#### Problem
In the data below, find each line containing the string "BipChannel" and return it.

.....

-- ==== Sys2Proof/Syntax.lean ====
section
/-! DEFINITION. The rows of opcode_table.json as one inductive, and their formats (30_encoding.md R70, R75, R76, R79). -/

namespace Sys2Proof

/-- The format a word or byte is read in. Which one applies is fixed by where it stands: a command word at the
port is CMD32; its L and R fields are CMDB8_BIPOLAR, its I field CMDB8_INTAKE (R71, R79). -/
inductive Format where
  | cmd32
  | bipolar (ch : BipChannel)
  | intake
  deriving DecidableEq, Repr

/-- One constructor per row of opcode_table.json. -/
inductive Instr where
  /-- `CMD` (R90, R110, R137): intake, right and left command bytes and the ignored byte X (R73), bit 31 first. -/
  | cmd (i r l x : Byte)
  /-- `BIP_NEU` (R104): the byte 0x7F on channel L or R. -/
  | bipNeu (ch : BipChannel)
  /-- `BIP_FWD` (R102, R105): the byte `1ccccccc` on channel L or R. -/
  | bipFwd (ch : BipChannel) (c : BitVec 7)
  /-- `BIP_REV` (R103): the byte `0ccccccc`, other than 0x7F, on channel L or R. -/
  | bipRev (ch : BipChannel) (c : BitVec 7)
  /-- `INT_PWM` (R107, R108): any byte on channel I. -/
  | intPwm (c : Byte)
  deriving DecidableEq, Repr

/-- The format of each row. -/
def Instr.format : Instr → Format
  | .cmd _ _ _ _ => .cmd32
  | .bipNeu ch => .bipolar ch
  | .bipFwd ch _ => .bipolar ch
  | .bipRev ch _ => .bipolar ch
  | .intPwm _ => .intake

/-- R70, R74: the length of a format in bytes. -/
def Format.bytes : Format → Nat
  | .cmd32 => 4
  | .bipolar _ => 1
  | .intake => 1

end Sys2Proof
end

.....

#### Solution to the problem
  | bipolar (ch : BipChannel)
  | bipNeu (ch : BipChannel)
  | bipFwd (ch : BipChannel) (c : BitVec 7)
  | bipRev (ch : BipChannel) (c : BitVec 7)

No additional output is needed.